Collected data entries
* * *
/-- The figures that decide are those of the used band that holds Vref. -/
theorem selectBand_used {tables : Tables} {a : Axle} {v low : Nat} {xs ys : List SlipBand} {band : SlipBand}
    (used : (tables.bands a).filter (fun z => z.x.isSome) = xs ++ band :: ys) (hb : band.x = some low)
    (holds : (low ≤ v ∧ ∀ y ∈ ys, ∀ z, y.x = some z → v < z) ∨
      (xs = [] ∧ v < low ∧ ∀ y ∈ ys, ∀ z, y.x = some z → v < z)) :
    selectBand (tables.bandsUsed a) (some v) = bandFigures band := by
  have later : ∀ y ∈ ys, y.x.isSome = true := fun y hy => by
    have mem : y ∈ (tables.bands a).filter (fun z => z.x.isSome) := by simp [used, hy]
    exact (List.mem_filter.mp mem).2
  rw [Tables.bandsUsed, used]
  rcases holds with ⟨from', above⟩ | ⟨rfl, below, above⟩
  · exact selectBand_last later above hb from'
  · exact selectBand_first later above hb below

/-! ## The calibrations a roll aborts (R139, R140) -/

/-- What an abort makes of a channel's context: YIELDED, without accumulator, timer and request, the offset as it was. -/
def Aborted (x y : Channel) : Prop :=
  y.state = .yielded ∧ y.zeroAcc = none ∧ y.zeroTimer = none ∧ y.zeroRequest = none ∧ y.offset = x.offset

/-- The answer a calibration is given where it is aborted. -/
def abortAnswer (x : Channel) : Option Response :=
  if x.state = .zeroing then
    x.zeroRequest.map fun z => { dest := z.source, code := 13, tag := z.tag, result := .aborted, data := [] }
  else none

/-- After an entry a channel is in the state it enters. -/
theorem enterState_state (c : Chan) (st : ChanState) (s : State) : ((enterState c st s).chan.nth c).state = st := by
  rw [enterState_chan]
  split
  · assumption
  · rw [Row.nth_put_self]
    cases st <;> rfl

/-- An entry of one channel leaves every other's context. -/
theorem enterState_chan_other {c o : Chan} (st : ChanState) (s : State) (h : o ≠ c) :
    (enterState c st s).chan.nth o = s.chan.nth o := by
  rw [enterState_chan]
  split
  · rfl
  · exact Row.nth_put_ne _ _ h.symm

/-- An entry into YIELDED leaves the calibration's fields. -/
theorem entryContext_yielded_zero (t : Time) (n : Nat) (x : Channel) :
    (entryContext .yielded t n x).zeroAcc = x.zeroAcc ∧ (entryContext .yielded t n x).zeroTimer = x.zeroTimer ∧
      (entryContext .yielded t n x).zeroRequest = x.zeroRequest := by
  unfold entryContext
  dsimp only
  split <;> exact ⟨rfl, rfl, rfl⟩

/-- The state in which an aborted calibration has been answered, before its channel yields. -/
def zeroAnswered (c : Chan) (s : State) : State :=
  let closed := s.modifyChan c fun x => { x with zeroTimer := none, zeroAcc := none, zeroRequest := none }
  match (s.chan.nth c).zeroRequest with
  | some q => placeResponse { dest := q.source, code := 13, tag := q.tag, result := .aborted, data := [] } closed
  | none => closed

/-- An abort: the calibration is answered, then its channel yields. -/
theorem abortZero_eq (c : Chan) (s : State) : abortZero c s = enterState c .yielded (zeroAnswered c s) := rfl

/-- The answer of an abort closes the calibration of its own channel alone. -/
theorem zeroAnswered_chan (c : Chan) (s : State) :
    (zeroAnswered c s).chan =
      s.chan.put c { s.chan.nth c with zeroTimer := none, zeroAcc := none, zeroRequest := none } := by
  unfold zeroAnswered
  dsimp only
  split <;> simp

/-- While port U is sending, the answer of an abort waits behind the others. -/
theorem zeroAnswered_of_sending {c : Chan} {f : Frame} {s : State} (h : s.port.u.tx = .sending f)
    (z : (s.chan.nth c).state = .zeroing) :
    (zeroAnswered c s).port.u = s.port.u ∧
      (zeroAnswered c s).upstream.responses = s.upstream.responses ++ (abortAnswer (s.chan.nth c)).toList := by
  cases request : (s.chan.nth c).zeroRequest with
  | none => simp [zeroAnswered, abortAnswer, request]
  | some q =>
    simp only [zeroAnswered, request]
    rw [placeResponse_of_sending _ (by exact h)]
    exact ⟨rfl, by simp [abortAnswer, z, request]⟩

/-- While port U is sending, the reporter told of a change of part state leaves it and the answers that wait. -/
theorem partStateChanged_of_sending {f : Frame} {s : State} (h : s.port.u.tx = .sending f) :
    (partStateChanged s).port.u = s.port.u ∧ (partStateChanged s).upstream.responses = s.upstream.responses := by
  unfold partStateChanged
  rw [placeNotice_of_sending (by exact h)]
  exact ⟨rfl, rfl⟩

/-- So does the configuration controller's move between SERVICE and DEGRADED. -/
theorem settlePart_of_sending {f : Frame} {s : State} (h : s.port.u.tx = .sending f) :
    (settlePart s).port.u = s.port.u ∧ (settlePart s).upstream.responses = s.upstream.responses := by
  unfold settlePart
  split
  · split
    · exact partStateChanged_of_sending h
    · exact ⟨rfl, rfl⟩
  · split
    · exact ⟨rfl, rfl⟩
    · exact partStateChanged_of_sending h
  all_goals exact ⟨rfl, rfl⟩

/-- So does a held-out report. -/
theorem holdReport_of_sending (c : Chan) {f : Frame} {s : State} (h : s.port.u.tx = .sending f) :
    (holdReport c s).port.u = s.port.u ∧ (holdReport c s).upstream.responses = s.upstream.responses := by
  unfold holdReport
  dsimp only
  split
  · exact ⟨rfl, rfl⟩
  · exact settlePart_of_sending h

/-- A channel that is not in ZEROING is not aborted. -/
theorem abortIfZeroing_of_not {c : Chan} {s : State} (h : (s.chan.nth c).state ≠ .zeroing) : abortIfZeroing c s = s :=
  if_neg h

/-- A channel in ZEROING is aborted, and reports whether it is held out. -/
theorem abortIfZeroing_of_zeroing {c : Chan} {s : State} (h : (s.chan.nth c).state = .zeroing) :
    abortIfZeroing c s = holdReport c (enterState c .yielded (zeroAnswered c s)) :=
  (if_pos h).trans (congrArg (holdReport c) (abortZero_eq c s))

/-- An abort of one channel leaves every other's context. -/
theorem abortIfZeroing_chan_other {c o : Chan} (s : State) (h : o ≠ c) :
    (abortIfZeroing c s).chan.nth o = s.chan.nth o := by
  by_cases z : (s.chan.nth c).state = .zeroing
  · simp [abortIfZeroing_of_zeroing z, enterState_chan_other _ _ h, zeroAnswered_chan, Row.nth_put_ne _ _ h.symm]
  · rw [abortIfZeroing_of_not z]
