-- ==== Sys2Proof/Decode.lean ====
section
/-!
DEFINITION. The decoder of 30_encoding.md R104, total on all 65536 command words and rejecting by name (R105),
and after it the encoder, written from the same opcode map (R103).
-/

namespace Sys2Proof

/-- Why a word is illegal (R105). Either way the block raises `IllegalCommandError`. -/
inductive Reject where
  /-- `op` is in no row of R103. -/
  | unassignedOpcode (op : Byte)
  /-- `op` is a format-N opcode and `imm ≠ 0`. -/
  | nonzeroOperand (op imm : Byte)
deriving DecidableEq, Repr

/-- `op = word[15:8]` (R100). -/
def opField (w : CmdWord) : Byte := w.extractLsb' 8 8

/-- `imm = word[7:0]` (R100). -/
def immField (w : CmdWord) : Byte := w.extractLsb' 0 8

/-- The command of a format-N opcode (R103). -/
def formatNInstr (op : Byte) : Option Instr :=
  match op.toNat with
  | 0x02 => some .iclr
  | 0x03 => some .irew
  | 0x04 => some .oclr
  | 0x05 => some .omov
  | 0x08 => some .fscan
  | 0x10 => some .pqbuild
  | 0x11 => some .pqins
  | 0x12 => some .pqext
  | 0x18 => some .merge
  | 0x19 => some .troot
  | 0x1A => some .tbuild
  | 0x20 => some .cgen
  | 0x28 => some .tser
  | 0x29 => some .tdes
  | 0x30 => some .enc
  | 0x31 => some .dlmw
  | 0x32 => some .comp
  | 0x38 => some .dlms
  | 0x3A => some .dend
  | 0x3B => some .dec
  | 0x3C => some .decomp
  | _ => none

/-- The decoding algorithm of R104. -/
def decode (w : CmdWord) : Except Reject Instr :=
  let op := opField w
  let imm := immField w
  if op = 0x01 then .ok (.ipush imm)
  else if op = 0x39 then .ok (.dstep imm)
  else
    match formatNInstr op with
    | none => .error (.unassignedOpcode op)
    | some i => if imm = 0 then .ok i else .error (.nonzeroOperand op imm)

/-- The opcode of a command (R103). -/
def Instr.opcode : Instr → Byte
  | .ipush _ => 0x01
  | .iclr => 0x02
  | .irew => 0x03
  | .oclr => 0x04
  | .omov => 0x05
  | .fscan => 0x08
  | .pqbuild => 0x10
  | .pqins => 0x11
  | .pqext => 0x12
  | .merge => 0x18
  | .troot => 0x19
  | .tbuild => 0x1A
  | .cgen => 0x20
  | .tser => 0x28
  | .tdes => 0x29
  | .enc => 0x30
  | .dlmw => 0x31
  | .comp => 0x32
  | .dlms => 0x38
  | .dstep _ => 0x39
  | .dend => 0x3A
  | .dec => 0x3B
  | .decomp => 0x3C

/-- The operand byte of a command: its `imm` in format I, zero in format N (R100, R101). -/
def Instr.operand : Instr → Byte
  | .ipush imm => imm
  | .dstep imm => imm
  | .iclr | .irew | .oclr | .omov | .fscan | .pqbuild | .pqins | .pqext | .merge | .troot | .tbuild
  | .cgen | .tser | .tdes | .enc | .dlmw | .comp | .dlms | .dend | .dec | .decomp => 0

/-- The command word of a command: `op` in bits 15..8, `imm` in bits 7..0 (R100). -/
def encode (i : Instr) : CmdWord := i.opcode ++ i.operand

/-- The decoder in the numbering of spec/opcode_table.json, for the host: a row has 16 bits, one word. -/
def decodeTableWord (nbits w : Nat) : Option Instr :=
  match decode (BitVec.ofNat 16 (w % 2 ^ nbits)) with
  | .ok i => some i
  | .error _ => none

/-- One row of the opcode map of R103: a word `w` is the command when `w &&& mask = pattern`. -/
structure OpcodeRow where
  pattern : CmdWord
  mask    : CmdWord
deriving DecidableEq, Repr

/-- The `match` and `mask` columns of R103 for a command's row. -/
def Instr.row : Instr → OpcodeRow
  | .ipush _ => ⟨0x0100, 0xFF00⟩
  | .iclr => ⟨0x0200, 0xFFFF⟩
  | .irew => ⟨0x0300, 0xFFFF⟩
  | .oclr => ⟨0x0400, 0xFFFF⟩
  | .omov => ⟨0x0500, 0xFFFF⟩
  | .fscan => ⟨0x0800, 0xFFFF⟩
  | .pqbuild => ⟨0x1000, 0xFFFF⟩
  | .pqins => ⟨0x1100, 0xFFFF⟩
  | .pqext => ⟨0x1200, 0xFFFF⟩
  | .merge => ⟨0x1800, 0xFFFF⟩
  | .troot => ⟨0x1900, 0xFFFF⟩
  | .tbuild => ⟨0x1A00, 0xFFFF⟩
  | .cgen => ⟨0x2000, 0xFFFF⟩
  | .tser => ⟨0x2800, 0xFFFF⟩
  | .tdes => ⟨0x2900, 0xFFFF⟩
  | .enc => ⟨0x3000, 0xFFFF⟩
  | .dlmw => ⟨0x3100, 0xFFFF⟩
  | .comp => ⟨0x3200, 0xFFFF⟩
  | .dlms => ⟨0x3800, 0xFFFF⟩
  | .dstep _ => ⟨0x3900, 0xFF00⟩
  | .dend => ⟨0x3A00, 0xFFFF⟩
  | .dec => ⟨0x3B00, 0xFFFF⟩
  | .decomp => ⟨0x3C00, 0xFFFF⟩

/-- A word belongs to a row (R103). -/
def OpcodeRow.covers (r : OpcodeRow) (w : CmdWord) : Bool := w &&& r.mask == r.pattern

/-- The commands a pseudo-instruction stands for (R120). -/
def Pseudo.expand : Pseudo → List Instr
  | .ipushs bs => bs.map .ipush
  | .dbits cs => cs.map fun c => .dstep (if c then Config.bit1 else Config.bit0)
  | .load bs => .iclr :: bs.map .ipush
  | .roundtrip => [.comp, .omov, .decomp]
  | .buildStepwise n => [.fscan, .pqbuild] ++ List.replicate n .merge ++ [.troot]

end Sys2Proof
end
* * *
§ **WHAT IS NEEDED**: Could you set down, exactly as written, the lines above between the one holding "unfold holdReport" and the one holding "(abortIfZeroing c s).chan.nth", inclusive, and nothing more?

§ **ANSWER FOR THE TASK**:
  unfold holdReport
  dsimp only
  split
  · exact ⟨rfl, rfl⟩
  · exact settlePart_of_sending h

/-- A channel that is not in ZEROING is not aborted. -/
theorem abortIfZeroing_of_not {c : Chan} {s : State} (h : (s.chan.nth c).state ≠ .zeroing) : abortIfZeroing c s = s :=
  if_neg h

/-- A channel in ZEROING is aborted, and reports whether it is held out. -/
theorem abortIfZeroing_of_zeroing {c : Chan} {s : State} (h : (s.chan.nth c).state = .zeroing) :
    abortIfZeroing c s = holdReport c (enterState c .yielded (zeroAnswered c s)) :=
  (if_pos h).trans (congrArg (holdReport c) (abortZero_eq c s))

/-- An abort of one channel leaves every other's context. -/
theorem abortIfZeroing_chan_other {c o : Chan} (s : State) (h : o ≠ c) :
    (abortIfZeroing c s).chan.nth o = s.chan.nth o := by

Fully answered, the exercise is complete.